The Regius Professorship of Hebrew in the University of Oxford is a professorship at the University of Oxford, founded by Henry VIII in 1546.

In 1630, through the influence of William Laud, Archbishop of Canterbury, a canonry of Christ Church was perpetually annexed to the professorship.

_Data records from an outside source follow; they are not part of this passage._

/-- A running test, or a pass that waits, ends early: TRES reads ABORTED, DIAG stays (R282, R283). -/
def Drv.abortTest (d : Drv) : Drv :=
  if d.test.isSome || d.tall then { d with test := none, tall := false, tgo := false, tres := 5 } else d

/-! ## The start point (R242, R83) -/

/-- How far a treadle's scan has come. -/
inductive ScanMode where
  | all | closesOnly | noPass | stop
  deriving DecidableEq, Repr

/-- The next entry of a queue that the scan acts on under a mode: a candidate, or an open whose thermal check, made as the scan
reaches it, changes its standing (R288, R289); opens that stay deferred are passed. -/
def State.candidate (s : State) (t : Fin 3) (closesOnly : Bool) : List QEntry → Option QEntry
  | [] => none
  | e :: r =>
    let p := s.entryProfile e
    if !p.closes && closesOnly then s.candidate t closesOnly r
    else if !p.closes && e.deferred && !s.drv.thermOk p e.valve then s.candidate t closesOnly r
    else if !p.closes && e.deferred == s.drv.thermOk p e.valve then some e
    else if s.isRelease t e then some e
    else if !s.drv.overlapOk e.valve p then none
    else some e

/-- The candidate of treadle `t`: a close that may pass a waiting open comes before that open (R82). -/
def State.nextCand (s : State) (t : Fin 3) (m : ScanMode) : Option QEntry :=
  let q := (s.drv.trd.get t).queue
  if s.drv.startBlocked t then none
  else match m with
    | .stop => none
    | .closesOnly => s.candidate t true q
    | .noPass => s.candidate t false q
    | .all =>
      match s.candidate t false q with
      | none => none
      | some e =>
        if s.opens e && e.waiting then
          match s.candidate t true q with
          | some c => some c
          | none => some e
        else some e

/-- The candidate that R83 takes first: closes before opens, then the lower treadle. -/
def State.pick (s : State) (ms : Vector ScanMode 3) : Option (Fin 3 × QEntry) :=
  let cs := (upTo 3).filterMap fun t => (s.nextCand t (ms.get t)).map fun e => (t, e)
  match cs.find? fun c => !s.opens c.2 with
  | some c => some c
  | none => cs.head?

/-- An entry's flags change in its queue. -/
def State.modEntry (s : State) (t : Fin 3) (e e' : QEntry) : State :=
  s.modDrv fun d => d.modTrd t fun q => { q with queue := q.queue.map fun x => if x = e then e' else x }

/-- An open whose thermal check has changed as the scan reaches it: deferred, a candidate again, or, where TWAIT is 0 or cooling
cannot help, ended with THERMAL_REFUSED (R289). -/
def State.thermOne (s : State) (t : Fin 3) (e : QEntry) : State :=
  let p := s.entryProfile e
  if s.drv.thermOk p e.valve then s.modEntry t e { e with deferred := false }
  else if s.drv.thermHopeless p e.valve || s.drv.twait = 0 then s.endEntry t e 3
  else s.modEntry t e { e with deferred := true }

/-- A candidate that the admission rule turns away: an open's wait begins, with the ADMIT_WAIT of that moment, and one with none
ends with NO_ENERGY; closes behind a waiting open are still evaluated (R81, R82, R242). -/
def State.turnAway (s : State) (t : Fin 3) (e : QEntry) (ms : Vector ScanMode 3) : State × Vector ScanMode 3 :=
  let first := !(s.drv.allQueued.any fun x => x.waiting)
  let wait := fld s.drv.ctl 16 16
  let e' : QEntry := if e.waiting then e else { e with waiting := true, limit := BitVec.ofNat 16 wait }
  let s' := (s.modEntry t e e').entered 0x34 none (!first) true
  if !s.opens e then (s', ms.set t (if ms.get t = .all then .noPass else .stop))
  else if !e.waiting && wait == 0 then (s'.endEntry t e' 2, ms)
  else (s', ms.set t (if ms.get t = .noPass then .stop else .closesOnly))

/-- One entry is dealt with: its deferral, its release, its end as PROFILE_INVALID, its test, its start, or its wait (R242). -/
def State.scanOne (s : State) (t : Fin 3) (e : QEntry) (ms : Vector ScanMode 3) (vbsOk : BitVec 3) :
    State × Vector ScanMode 3 :=
  let p := s.entryProfile e
  if !p.closes && e.deferred == s.drv.thermOk p e.valve then (s.thermOne t e, ms)
  else if s.isRelease t e then
    let s' := s.modDrv fun d => d.modTrd t fun q => { q with queue := q.queue.erase e }
    if p.valid then (s'.release e.valve e.profile, ms) else (s.endEntry t e 12, ms)
  else if e.origin = .program && !s.drv.profOk p e.valve then (s.endEntry t e 12, ms)
  else if e.prediag && !e.tested then
    if s.drv.testOk e.valve then
      (s.modDrv fun d => { d with test := some (e.valve, .prediag), testEntry := e.id }, ms.set t .stop)
    else (s, ms.set t .stop)
  else if s.admits p e.valve then (s.startPulse t e (vbsOk.getLsbD t), ms)
  else s.turnAway t e ms

/-- Deferred opens for which cooling can no longer help end at once, also where the start point is held (R289). -/
def State.thermScan (s : State) : State :=
  (upTo 3).foldl (fun s t =>
    (s.drv.trd.get t).queue.foldl (fun s e =>
      if e.deferred && s.drv.thermHopeless (s.entryProfile e) e.valve then s.endEntry t e 3 else s) s) s

/-- A start-point evaluation of all three treadles, with as much fuel as there can be candidates (R83, R242). -/
def State.scanLoop (vbsOk : BitVec 3) : Nat → State → Vector ScanMode 3 → State
  | 0, s, _ => s
  | n + 1, s, ms =>
    match s.pick ms with
    | none => s
    | some (t, e) =>
      let (s, ms) := s.scanOne t e ms vbsOk
      State.scanLoop vbsOk n s ms

/-- The net energy drawn so far by each running pulse, as the DMI measures it. -/
def State.takeDrawn (s : State) (drawn : List (Option Int)) : State :=
  (upTo 24).foldl (fun s v =>
    match nth none drawn v.val with
    | none => s
    | some e => s.modDrv fun d => d.modPulse v fun p => { p with drawn := e }) s

/-- The start point runs only while the DMI does. -/
def State.scan (s : State) (vbsOk : BitVec 3) : State :=
  let s := s.thermScan
  (State.scanLoop vbsOk 120 s #v[.all, .all, .all]).modDrv Drv.tallGo

/-! ## Priority closes and BOOT_UV (R265 to R267) -/

/-- A priority close of a valve enters at the head; a full queue's tail ends with CANCELLED; after LASTACT none is
issued (R267). It names the profile that CLOSEP names now, DESIGN CHOICE (log 70), and judges it as it starts (R88). -/
def State.priorityClose (s : State) (v : Fin 24) : State :=
  if s.nrgx.laState ≠ .idle then s
  else
    let t := treadleOf v
    let q := (s.drv.trd.get t).entries
    let s :=
      match q.getLast? with
      | some e => if 8 ≤ q.length then s.endEntry t e 5 else s
      | none => s
    s.joinQueue t (newEntry v (BitVec.ofNat 4 (s.closeP t)) .head .priorityClose)

/-- How BOOT_UV ends an open: with its off-mode undemoted, also one in END (R265, R274). A result that R277 ranks before BOOT_UV
stays. -/
def State.uvEnded (s : State) (p : Pulse) (alone : Bool) : Pulse :=
  let m := if p.endSlow then .clamp else offMode p.phaseMode
  let dem := !alone && m != .slow
  let cl := m == .fast && decide (32000 ≤ s.nrg.vres.toNat)
  { p with phase := .ending, early := if p.early = some 8 then p.early else some 10,
           decay := if dem then .slow else if cl then .clamp else m, demoted := p.demoted || dem }

/-- Every open running on a treadle ends with BOOT_UV, together, and a priority close is issued for each valve (R265). DESIGN
CHOICE (log 70): an open already in END counts as running. -/
def State.bootUv (s : State) (t : Fin 3) : State :=
  let hit := (s.drv.trd.get t).runs.filter fun p => !p.prof.closes && !p.off
  let alone := (s.drv.trd.get t).runs.all fun p => !p.prof.closes && !p.off
  let vs := hit.map Pulse.valve
  let s := hit.foldl (fun s p => (s.phaseMeasured p).modDrv fun d =>
    (d.modPulse p.valve fun q => s.uvEnded q alone).setVs p.valve .moving) s
  let s := s.modDrv fun d => d.modTrd t fun x => { x with refFail := 0 }
  if vs.isEmpty then s
  else vs.foldl (fun s v => s.priorityClose v) (s.drvFault 4 vs)

/-! ## The sequencer's closes (R91, R92, R101, R103) -/

/-- The sequencer may start the close of its next valve now: the rules of R244 and R80 hold, and nothing blocks the
treadle (R92, R247, R276). -/
def State.seqReady (s : State) : Option (Fin 24) :=
  if s.drv.seqMode = .idle ∨ s.drv.seqRun.isSome then none
  else match s.drv.seqValve with
    | none => none
    | some v =>
      let p := s.nodeClose v
      let t := treadleOf v
      if s.drv.blocked t then none
      else if s.drv.held t then (if (s.drv.pulseOf v).isNone then some v else none)
      else if (s.drv.pulseOf v).isNone && s.drv.overlapOk v p && s.admits p v then some v
      else none

/-- The sequencer starts its next close; on a HELD treadle it is a release (R236, R247). -/
def State.seqClose (s : State) (v : Fin 24) : State :=
  let t := treadleOf v
  let n : BitVec 4 := BitVec.ofNat 4 (s.closeP t)
  if s.drv.held t then
    match s.drv.pulseOf v with
    | none => ((s.release v n).seqStep v).seqFinish
    | some _ => s.release v n
  else
    let e := { newEntry v n .head .sequencer with retry := s.drv.seqRetry == some v }
    let s := s.modDrv fun d => { d with seqRun := some v, seqRetry := none }
    s.startPulse t e true

/-- The cold close begins at handover if COLDCLOSE is 1 (R101). -/
def State.coldClose (s : State) : State :=
  if bit s.drv.ctl 0 ∧ s.nrgx.laState = .idle then
    (s.modDrv fun d => { d with seqMode := .cold, seqNext := 0, seqRun := none, seqOver := false, seqRetry := none }).seqFinish
  else s

/-- A write of COLDCLOSE = 0 during the cold close stops further closes; the running one ends normally (R101). -/
def State.stopCold (s : State) : State :=
  if s.drv.seqMode = .cold ∧ !bit s.drv.ctl 0 then (s.modDrv fun d => { d with seqNext := 24 }).seqFinish else s

/-- What LASTACT does in the DMI: manual mode and tests end, running opens are cancelled, every queued command ends with
ABORTED_LASTACT, and the sequencer starts from V0, after the cold close's close that runs has ended (R91, R103, R261, R282). -/
def State.drvLastAct (s : State) : State :=
  let s := s.modDrv fun d => (d.abortTest)
  let s := s.modDrv fun d => { d with manual := false, sw := 0 }
  let opens := s.drv.allRuns.filter fun p => !p.prof.closes
  let s := opens.foldl (fun s p => s.endEarly p.valve 4) s
  let s := (upTo 3).foldl (fun s t =>
    (s.drv.trd.get t).queue.foldl (fun s e => s.endEntry t e 4) s) s
  let s := s.dropRetry
  (s.modDrv fun d => { d with seqMode := .last, seqNext := 0, seqOver := d.seqRun.isSome }).seqFinish

end Sys2Proof.Machine
end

==List of Regius Professors==
Incomplete list:

- 1546 or 1547 Thomas Harding
- 1548 Richard Bruerne
- 1559 Thomas Neale
- 1569 Thomas Kingsmill
- 1591 John Harding
- 1598 William Thorne
- 1604 John Harding (again)
- 1610 Richard Kilby
- 1621 Edward Meetkerke
- 1626 John Morris
- 1648 Edward Pococke
- 1691 Roger Altham
- 1697 Thomas Hyde
- 1702 Roger Altham (again)
- 1715 Robert Clavering
- 1747 Thomas Hunt
- 1774 Richard Brown
- 1780 George Jubb
- 1787 Benjamin Blayney
- 1802 Joseph White
- 1814 Richard Laurence
- 1822 Alexander Nicoll
- 1828–1882 Edward Bouverie Pusey
- 1883 Samuel Rolles Driver
- 1914 G. A. Cooke
- 1934 Godfrey Rolles Driver (acting)
- 1936 Herbert Danby
- 1954 Cuthbert Aikman Simpson
- 1959 Sir Godfrey Rolles Driver (acting, second term)
- 1960 William Duff McHardy
- 1978–1989 James Barr
- 1992–2014 Hugh G. M. Williamson
- 2014–2020 Jan Joosten

Godfrey Rolles Driver twice served as acting professor during vacancies, in 1934–1935 and 1959–1960. However, he was not eligible to hold the chair outright, as he was a layman and the chair was attached to an Anglican canonry of Christ Church, requiring the holder to be in holy orders. The university statutes were changed in 1960 to allow William McHardy, a Church of Scotland layman, to be appointed.

The term of Jan Joosten was ended on 3 July 2020 in the wake of criminal charges for possessing images of child sexual abuse.